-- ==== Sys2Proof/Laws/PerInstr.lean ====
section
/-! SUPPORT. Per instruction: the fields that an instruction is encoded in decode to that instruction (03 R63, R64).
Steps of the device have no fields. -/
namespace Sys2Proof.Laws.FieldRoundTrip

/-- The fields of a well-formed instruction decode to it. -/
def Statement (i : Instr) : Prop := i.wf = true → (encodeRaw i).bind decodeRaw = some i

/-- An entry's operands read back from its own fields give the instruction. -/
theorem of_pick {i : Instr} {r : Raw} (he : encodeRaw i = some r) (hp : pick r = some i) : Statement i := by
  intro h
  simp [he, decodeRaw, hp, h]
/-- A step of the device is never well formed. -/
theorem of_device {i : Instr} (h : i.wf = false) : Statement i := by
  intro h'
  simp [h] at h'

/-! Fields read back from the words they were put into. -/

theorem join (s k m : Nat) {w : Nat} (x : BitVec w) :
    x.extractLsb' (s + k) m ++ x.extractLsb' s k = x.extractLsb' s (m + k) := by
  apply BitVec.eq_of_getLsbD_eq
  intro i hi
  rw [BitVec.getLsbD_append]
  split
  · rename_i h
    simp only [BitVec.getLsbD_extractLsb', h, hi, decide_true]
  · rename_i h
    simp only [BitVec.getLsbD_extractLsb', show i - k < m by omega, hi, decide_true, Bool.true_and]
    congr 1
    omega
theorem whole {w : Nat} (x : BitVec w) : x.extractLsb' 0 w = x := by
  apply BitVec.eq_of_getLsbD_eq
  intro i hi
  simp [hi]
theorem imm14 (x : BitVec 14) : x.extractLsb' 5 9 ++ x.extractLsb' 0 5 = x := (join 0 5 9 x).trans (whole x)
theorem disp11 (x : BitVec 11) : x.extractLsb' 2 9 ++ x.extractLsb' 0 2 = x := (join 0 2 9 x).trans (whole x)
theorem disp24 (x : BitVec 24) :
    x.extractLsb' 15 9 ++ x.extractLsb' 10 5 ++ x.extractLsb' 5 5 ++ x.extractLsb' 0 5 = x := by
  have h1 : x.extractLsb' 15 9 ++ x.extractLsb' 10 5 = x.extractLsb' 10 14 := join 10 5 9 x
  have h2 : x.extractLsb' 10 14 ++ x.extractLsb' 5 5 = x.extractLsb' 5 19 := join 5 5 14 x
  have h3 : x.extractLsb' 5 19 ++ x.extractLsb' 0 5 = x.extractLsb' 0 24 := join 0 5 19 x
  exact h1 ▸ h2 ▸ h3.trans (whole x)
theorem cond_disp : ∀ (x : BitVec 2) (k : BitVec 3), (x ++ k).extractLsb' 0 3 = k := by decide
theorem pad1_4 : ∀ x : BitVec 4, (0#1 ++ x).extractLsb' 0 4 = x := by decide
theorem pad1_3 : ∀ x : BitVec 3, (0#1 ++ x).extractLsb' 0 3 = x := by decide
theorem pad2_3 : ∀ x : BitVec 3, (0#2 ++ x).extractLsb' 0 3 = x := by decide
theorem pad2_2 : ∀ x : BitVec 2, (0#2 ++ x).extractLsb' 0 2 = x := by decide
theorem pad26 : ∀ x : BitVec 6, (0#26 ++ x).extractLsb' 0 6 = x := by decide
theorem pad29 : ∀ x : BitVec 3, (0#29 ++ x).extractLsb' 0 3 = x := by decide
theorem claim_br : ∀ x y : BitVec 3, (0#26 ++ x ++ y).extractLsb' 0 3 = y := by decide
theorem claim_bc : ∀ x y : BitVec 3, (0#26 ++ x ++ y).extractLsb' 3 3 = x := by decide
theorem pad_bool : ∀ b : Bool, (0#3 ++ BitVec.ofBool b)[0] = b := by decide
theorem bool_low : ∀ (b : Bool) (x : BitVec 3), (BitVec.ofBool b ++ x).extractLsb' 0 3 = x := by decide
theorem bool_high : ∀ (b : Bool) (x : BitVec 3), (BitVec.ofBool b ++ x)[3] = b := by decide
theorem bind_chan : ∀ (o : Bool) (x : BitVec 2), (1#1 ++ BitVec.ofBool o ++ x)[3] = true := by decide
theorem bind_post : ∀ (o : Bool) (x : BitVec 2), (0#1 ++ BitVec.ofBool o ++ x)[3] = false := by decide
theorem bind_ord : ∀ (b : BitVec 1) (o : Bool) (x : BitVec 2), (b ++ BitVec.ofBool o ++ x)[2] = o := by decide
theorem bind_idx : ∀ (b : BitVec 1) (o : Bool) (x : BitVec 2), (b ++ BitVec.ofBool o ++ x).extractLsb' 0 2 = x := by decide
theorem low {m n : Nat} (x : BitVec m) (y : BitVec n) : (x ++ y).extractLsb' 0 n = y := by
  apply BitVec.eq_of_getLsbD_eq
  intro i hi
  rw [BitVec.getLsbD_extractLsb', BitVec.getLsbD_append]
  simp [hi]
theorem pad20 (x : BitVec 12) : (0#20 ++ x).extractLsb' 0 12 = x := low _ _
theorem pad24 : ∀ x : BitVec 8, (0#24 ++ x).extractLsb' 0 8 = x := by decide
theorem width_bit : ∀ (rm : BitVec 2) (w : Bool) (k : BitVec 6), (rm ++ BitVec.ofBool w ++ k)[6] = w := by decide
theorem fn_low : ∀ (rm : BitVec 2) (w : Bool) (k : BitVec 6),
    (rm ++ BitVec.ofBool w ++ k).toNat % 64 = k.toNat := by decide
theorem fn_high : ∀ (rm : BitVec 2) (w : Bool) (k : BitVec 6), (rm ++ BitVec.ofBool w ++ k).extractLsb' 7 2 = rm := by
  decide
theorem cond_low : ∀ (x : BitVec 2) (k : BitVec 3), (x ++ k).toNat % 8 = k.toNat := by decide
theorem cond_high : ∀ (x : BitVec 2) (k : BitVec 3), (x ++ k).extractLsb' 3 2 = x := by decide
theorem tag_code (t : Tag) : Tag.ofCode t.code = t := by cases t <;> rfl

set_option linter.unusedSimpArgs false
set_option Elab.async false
════════════════════
### YOUR ASSIGNMENT
Write out only the lines from the very start of the entries above to the line that includes "theorem cond_disp : ∀", both ends included, each one unchanged.

### RESPONSE TO THE TASK
-- ==== Sys2Proof/Laws/PerInstr.lean ====
section
/-! SUPPORT. Per instruction: the fields that an instruction is encoded in decode to that instruction (03 R63, R64).
Steps of the device have no fields. -/
namespace Sys2Proof.Laws.FieldRoundTrip

/-- The fields of a well-formed instruction decode to it. -/
def Statement (i : Instr) : Prop := i.wf = true → (encodeRaw i).bind decodeRaw = some i

/-- An entry's operands read back from its own fields give the instruction. -/
theorem of_pick {i : Instr} {r : Raw} (he : encodeRaw i = some r) (hp : pick r = some i) : Statement i := by
  intro h
  simp [he, decodeRaw, hp, h]
/-- A step of the device is never well formed. -/
theorem of_device {i : Instr} (h : i.wf = false) : Statement i := by
  intro h'
  simp [h] at h'

/-! Fields read back from the words they were put into. -/

theorem join (s k m : Nat) {w : Nat} (x : BitVec w) :
    x.extractLsb' (s + k) m ++ x.extractLsb' s k = x.extractLsb' s (m + k) := by
  apply BitVec.eq_of_getLsbD_eq
  intro i hi
  rw [BitVec.getLsbD_append]
  split
  · rename_i h
    simp only [BitVec.getLsbD_extractLsb', h, hi, decide_true]
  · rename_i h
    simp only [BitVec.getLsbD_extractLsb', show i - k < m by omega, hi, decide_true, Bool.true_and]
    congr 1
    omega
theorem whole {w : Nat} (x : BitVec w) : x.extractLsb' 0 w = x := by
  apply BitVec.eq_of_getLsbD_eq
  intro i hi
  simp [hi]
theorem imm14 (x : BitVec 14) : x.extractLsb' 5 9 ++ x.extractLsb' 0 5 = x := (join 0 5 9 x).trans (whole x)
theorem disp11 (x : BitVec 11) : x.extractLsb' 2 9 ++ x.extractLsb' 0 2 = x := (join 0 2 9 x).trans (whole x)
theorem disp24 (x : BitVec 24) :
    x.extractLsb' 15 9 ++ x.extractLsb' 10 5 ++ x.extractLsb' 5 5 ++ x.extractLsb' 0 5 = x := by
  have h1 : x.extractLsb' 15 9 ++ x.extractLsb' 10 5 = x.extractLsb' 10 14 := join 10 5 9 x
  have h2 : x.extractLsb' 10 14 ++ x.extractLsb' 5 5 = x.extractLsb' 5 19 := join 5 5 14 x
  have h3 : x.extractLsb' 5 19 ++ x.extractLsb' 0 5 = x.extractLsb' 0 24 := join 0 5 19 x
  exact h1 ▸ h2 ▸ h3.trans (whole x)
theorem cond_disp : ∀ (x : BitVec 2) (k : BitVec 3), (x ++ k).extractLsb' 0 3 = k := by decide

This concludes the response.